Fitting Christiana and Mudib in the Range Rover was accomplished by Maria crowding onto Hans' lap. Christiana whispered something in Mudib's ear that made him grin broadly.

"You know, you tell us to trust Mudib, but t'at's hard to do if you talk in secret," Hans said.

"My lady just told me, you and Maria make cute couple," Mudib said. "Reminds her being young."

Christiana chuckled. "I'm sorry. Your circumstances must seem dire, for you to be so suspicious even now."

"And you're telling us we're not, in fact, nearly doomed?" Kim asked. "What do you know that we didn't hear in your interview?"

"Well, try to see the situation from General Matombe's point of view. Suppose all he wanted now was to move his troops and join the rebels. Would he say this? Of course not. The forces who oppose him would move to cut off his retreat. So he has to say he wants to rejoin the junta."

"But he'd say that if he really wanted to rejoin the junta, too," said Ron.

"I think he was originally hoping to seize the American church volunteers, under some pretext of 'protecting' them, and using them as hostages," said Christiana. "But that plan was foiled when the UN replaced the volunteers with peacekeepers. I think I've made it clear to him that he can't rejoin the junta. His choices are to stay in Kitanga as long as he can hold out, or join the rebels, and staying in Kitanga no longer helps him achieve any of his goals."

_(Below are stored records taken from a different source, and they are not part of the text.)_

-- ==== Sys2Proof/Laws/HostProgram.lean ====
section
/-! SUPPORT. What the definitions of Machine/HostProgram.lean do, said once each: expansion, an access of a line, a line
of the Host's program, the end of a run. -/

namespace Sys2Proof.Machine

/-! ### Expansion (R93) -/

theorem offsetLiteral_eq_some {n : Nat} {off : Word} : offsetLiteral n = some off ↔ off.toNat = n := by
  unfold offsetLiteral
  constructor
  · intro h
    split at h
    · cases h
      rw [BitVec.toNat_ofNat]
      exact Nat.mod_eq_of_lt ‹_›
    · cases h
  · rintro rfl
    rw [if_pos off.isLt, BitVec.ofNat_toNat, BitVec.setWidth_eq]

/-- `r` is a register of a core with buffers of `mw` words: the words of IN and OUT stop at the capacity. -/
def Target.inMap (mw : Nat) : Target → Prop
  | .inBuf g | .outBuf g => g < mw
  | .w _ | .id | .ctrl | .cmd | .status | .keyIn | .nonceIn | .ldcnt | .counter | .msgLen | .ctrCur | .blocksDone
  | .opa | .opb | .res | .qa | .qb | .qc | .qd => True

/-- R64, R93: every register of a core of legal capacity has an offset that its name stands for, in the window, at
which the map has that register. -/
theorem registerOffset_maps {mw : Nat} (hmw : mw ≤ 1024) {r : Target} (hr : r.inMap mw) :
    ∃ off, registerOffset r = some off ∧ off.toNat < 0x4000 ∧ targetOfOffset mw off.toNat = some r := by
  have lit : ∀ n, n < 0x4000 → ∃ off, offsetLiteral n = some off ∧ off.toNat < 0x4000 ∧ off.toNat = n := fun n hn =>
    have ho : (BitVec.ofNat 32 n).toNat = n := by
      rw [BitVec.toNat_ofNat]
      exact Nat.mod_eq_of_lt (by omega)
    ⟨_, offsetLiteral_eq_some.mpr ho, by omega, ho⟩
  cases r with
  | w i =>
    obtain ⟨off, h1, h2, h3⟩ := lit (0x080 + 4 * i.val) (by omega)
    exact ⟨off, h1, h2, h3 ▸ targetOfOffset_window mw i⟩
  | inBuf g =>
    have hg : g < mw := hr
    obtain ⟨off, h1, h2, h3⟩ := lit (0x1000 + 4 * g) (by omega)
    exact ⟨off, h1, h2, h3 ▸ targetOfOffset_inBuf hg⟩
  | outBuf g =>
    have hg : g < mw := hr
    obtain ⟨off, h1, h2, h3⟩ := lit (0x2000 + 4 * g) (by omega)
    exact ⟨off, h1, h2, h3 ▸ targetOfOffset_outBuf hmw hg⟩
  | _ => exact ⟨_, rfl, by decide, targetOfOffset_register rfl⟩

theorem expandProgram_nil : expandProgram [] = some [] := rfl

/-- A program's expansion is its first line's, followed by the others'. -/
theorem expandProgram_cons {x : PseudoLine} {xs : List PseudoLine} {ys : List HostLine} :
    expandProgram (x :: xs) = some ys ↔ ∃ a b, x.expand = some a ∧ expandProgram xs = some b ∧ ys = a ++ b := by
  rw [expandProgram]
  cases x.expand <;> cases expandProgram xs <;> simp [eq_comm]

/-! ### One access of a line (R60, R62) -/

theorem windowOffset_none {off : Word} : windowOffset off = none ↔ 0x4000 ≤ off.toNat := by
  unfold windowOffset
  split <;> simp <;> omega

theorem windowOffset_some {off : Word} {o : Offset} : windowOffset off = some o ↔ off.toNat = o.toNat := by
  have ho := o.isLt
  have hs : (off.setWidth 14).toNat = off.toNat % 2 ^ 14 := BitVec.toNat_setWidth ..
  unfold windowOffset
  constructor
  · intro h
    split at h
    · cases h
      omega
    · cases h
  · intro h
    rw [if_pos (by omega)]
    exact congrArg some (BitVec.eq_of_toNat_eq (by omega))

/-- Outside the window: `err = 1`, data 0, and the core as it was. -/
theorem hostAccess_outside (mw : Nat) {off : Word} (h : 0x4000 ≤ off.toNat) (access : Offset → Access)
    (after : Word × Bool → HostRun) (s : State) : hostAccess mw off access after s = .next (after (0#32, true), s) := by
  unfold hostAccess
  rw [windowOffset_none.mpr h]

/-- In the window: the core's bus access, and what it answered. -/
theorem hostAccess_window (mw : Nat) {off : Word} {o : Offset} (h : off.toNat = o.toNat) {access : Offset → Access}
    (after : Word × Bool → HostRun) {s t : State} (ht : busAccess mw (access o) s = .next t) :
    hostAccess mw off access after s = .next (after t.answer, t) := by
  unfold hostAccess
  rw [windowOffset_some.mpr h]
  simp only [ht]

/-- An access of a line always completes. -/
theorem hostAccess_next (mw : Nat) (off : Word) (access : Offset → Access) (after : Word × Bool → HostRun) (s : State) :
    ∃ r t, hostAccess mw off access after s = .next (after r, t) := by
  cases hw : windowOffset off with
  | none => exact ⟨_, s, hostAccess_outside mw (windowOffset_none.mp hw) access after s⟩
  | some o =>
    obtain ⟨t, ht⟩ := busAccess_next mw (access o) s
    exact ⟨_, t, hostAccess_window mw (windowOffset_some.mp hw) after ht⟩

/-! ### One line (R92) -/

/-- Every line of a Host program completes. -/
theorem hostLineStep_next (mw : Nat) (h : HostRun) (s : State) : ∃ r, hostLineStep mw h s = .next r := by
  unfold hostLineStep
  split
  · exact ⟨_, rfl⟩
  · obtain ⟨r, t, e⟩ := hostAccess_next _ _ _ _ s
    exact ⟨_, e⟩
  · obtain ⟨r, t, e⟩ := hostAccess_next _ _ _ _ s
    exact ⟨_, e⟩
  · exact ⟨_, rfl⟩
  · split <;> exact ⟨_, rfl⟩

/-- A write outside the window: the Host notes the error and goes on, the core is as it was. -/
theorem hostLineStep_write_outside (mw : Nat) {h : HostRun} {off v : Word} (hl : h.lines[h.pos]? = some (.wr off v))
    (ho : 0x4000 ≤ off.toNat) (s : State) :
    hostLineStep mw h s = .next ({ h with errors := off :: h.errors, pos := h.pos + 1 }, s) := by
  unfold hostLineStep
  simp only [hl, hostAccess_outside mw ho]
  rfl

/-- A read outside the window: as a write, and the variable becomes 0. -/
theorem hostLineStep_read_outside (mw : Nat) {h : HostRun} {off : Word} {t : Nat} (hl : h.lines[h.pos]? = some (.rd off t))
    (ho : 0x4000 ≤ off.toNat) (s : State) :
    hostLineStep mw h s =
      .next ({ h with errors := off :: h.errors, vars := (t, 0#32) :: h.vars, pos := h.pos + 1 }, s) := by
  unfold hostLineStep
  simp only [hl, hostAccess_outside mw ho]
  rfl

/-! ### The end of a run (R117, U16) -/

/-- A run that has ended takes no further turn. -/
theorem systemRun_ended (mw : Nat) {h : HostRun} (he : h.ended = true) (ts : List SystemTurn) (s : State) :
    systemRun mw ts h s = .next (h, s) := by
  cases ts with
  | nil => rfl
  | cons t ts =>
    unfold systemRun
    rw [if_pos he]

theorem HostRun.endState_defined (mw : Nat) {h : HostRun} {s : State} (hd : h.endDefined s = true) : HostRun.endState mw h s = some s := by
  unfold HostRun.endDefined at hd
  unfold HostRun.endState
  cases he : h.ended <;> cases hb : s.busy <;> simp_all

theorem HostRun.endState_busy (mw : Nat) {h : HostRun} {s : State} (he : h.ended = true) (hb : s.busy = true) :
    HostRun.endState mw h s = some (s.drawDatapath mw) := by
  unfold HostRun.endState
  rw [if_pos he, if_pos hb]

theorem HostRun.endState_running (mw : Nat) {h : HostRun} {s : State} (he : h.ended = false) : HostRun.endState mw h s = none := by
  unfold HostRun.endState
  rw [he, if_neg Bool.false_ne_true]

/-- What the end state of a run that ends while busy keeps: all but the datapath registers. -/
theorem State.drawDatapath_frame (mw : Nat) (s : State) :
    s.drawDatapath mw = { s with
      wReg := (s.drawDatapath mw).wReg, sReg := (s.drawDatapath mw).sReg, res := (s.drawDatapath mw).res
      qa := (s.drawDatapath mw).qa, qb := (s.drawDatapath mw).qb, qc := (s.drawDatapath mw).qc
      qd := (s.drawDatapath mw).qd, ctrCur := (s.drawDatapath mw).ctrCur
      blocksDone := (s.drawDatapath mw).blocksDone, outBuf := (s.drawDatapath mw).outBuf
      draws := (s.drawDatapath mw).draws } := rfl

@[simp] theorem State.drawDatapath_res (mw : Nat) (s : State) :
    (s.drawDatapath mw).res = Config.busyRead (s.draws + 32) := rfl
@[simp] theorem State.drawDatapath_qa (mw : Nat) (s : State) :
    (s.drawDatapath mw).qa = Config.busyRead (s.draws + 33) := rfl
@[simp] theorem State.drawDatapath_qb (mw : Nat) (s : State) :
    (s.drawDatapath mw).qb = Config.busyRead (s.draws + 34) := rfl
@[simp] theorem State.drawDatapath_qc (mw : Nat) (s : State) :
    (s.drawDatapath mw).qc = Config.busyRead (s.draws + 35) := rfl
@[simp] theorem State.drawDatapath_qd (mw : Nat) (s : State) :
    (s.drawDatapath mw).qd = Config.busyRead (s.draws + 36) := rfl
@[simp] theorem State.drawDatapath_ctrCur (mw : Nat) (s : State) :
    (s.drawDatapath mw).ctrCur = Config.busyRead (s.draws + 37) := rfl
@[simp] theorem State.drawDatapath_blocksDone (mw : Nat) (s : State) :
    (s.drawDatapath mw).blocksDone = Config.busyRead (s.draws + 38) := rfl
@[simp] theorem State.drawDatapath_wReg (mw : Nat) (s : State) (i : Fin 16) :
    (s.drawDatapath mw).wReg[i] = Config.busyRead (s.draws + i.val) := by simp [State.drawDatapath]
@[simp] theorem State.drawDatapath_sReg (mw : Nat) (s : State) (i : Fin 16) :
    (s.drawDatapath mw).sReg[i] = Config.busyRead (s.draws + 16 + i.val) := by simp [State.drawDatapath]

/-- Writing words 0 to `n - 1` of a canonical buffer: it stays canonical, and each of them reads as written. -/
theorem Buffer.writeWords_spec (init : Nat → Byte) (f : Nat → Word) (m : Buffer) (hm : m.wf = true) (n : Nat) :
    ((List.range n).foldl (fun m g => m.writeWord g (f g)) m).wf = true ∧
      ∀ g, g < n → ((List.range n).foldl (fun m g => m.writeWord g (f g)) m).readWord init g = f g := by
  induction n with
  | zero => exact ⟨hm, fun g hg => absurd hg (Nat.not_lt_zero g)⟩
  | succ n ih =>
    rw [List.range_succ, List.foldl_append, List.foldl_cons, List.foldl_nil]
    refine ⟨Buffer.wf_writeWord _ _ _ ih.1, fun g hg => ?_⟩
    rw [Buffer.readWord_writeWord init _ _ _ _ ih.1]
    split
    · rw [‹g = n›]
    · exact ih.2 g (by omega)

/-- Every OUT word of the capacity becomes a draw, and OUT stays canonical. -/
theorem State.drawDatapath_outWord {s : State} (h : s.outBuf.wf = true) (mw : Nat) :
    (s.drawDatapath mw).outBuf.wf = true ∧
      ∀ g, g < mw → (s.drawDatapath mw).outWord g = Config.busyRead (s.draws + 39 + g) :=
  Buffer.writeWords_spec (Config.outPowerUp s.epoch) (fun g => Config.busyRead (s.draws + 39 + g)) s.outBuf h mw

end Sys2Proof.Machine
end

"But is he that rational?" asked Ron.

"He can be, with the proper encouragement," said Christiana. "From his viewpoint, I'm supposed to be feeling you out, to make sure you won't impede his retreat if he uses the northeast road, that is, the one he was using before to, um, redirect your aid packages."

"Really?" said Kim. "I think that's a great idea! What do the rest of you think?"

"Boo yaah," Ron said, slowly and emphatically.

"I'll go with booyah," said Maria.

"Ya, I t'ink we don't object at all," said Hans.

"That's what I thought, of course, but you should understand why he's uncertain," Christiana said. "The UN is using novel tactics here, so he naturally wonders if there's a novel strategic goal to explain this."

"Of course, you won't tell him anyt'ing about t'at," said Hans.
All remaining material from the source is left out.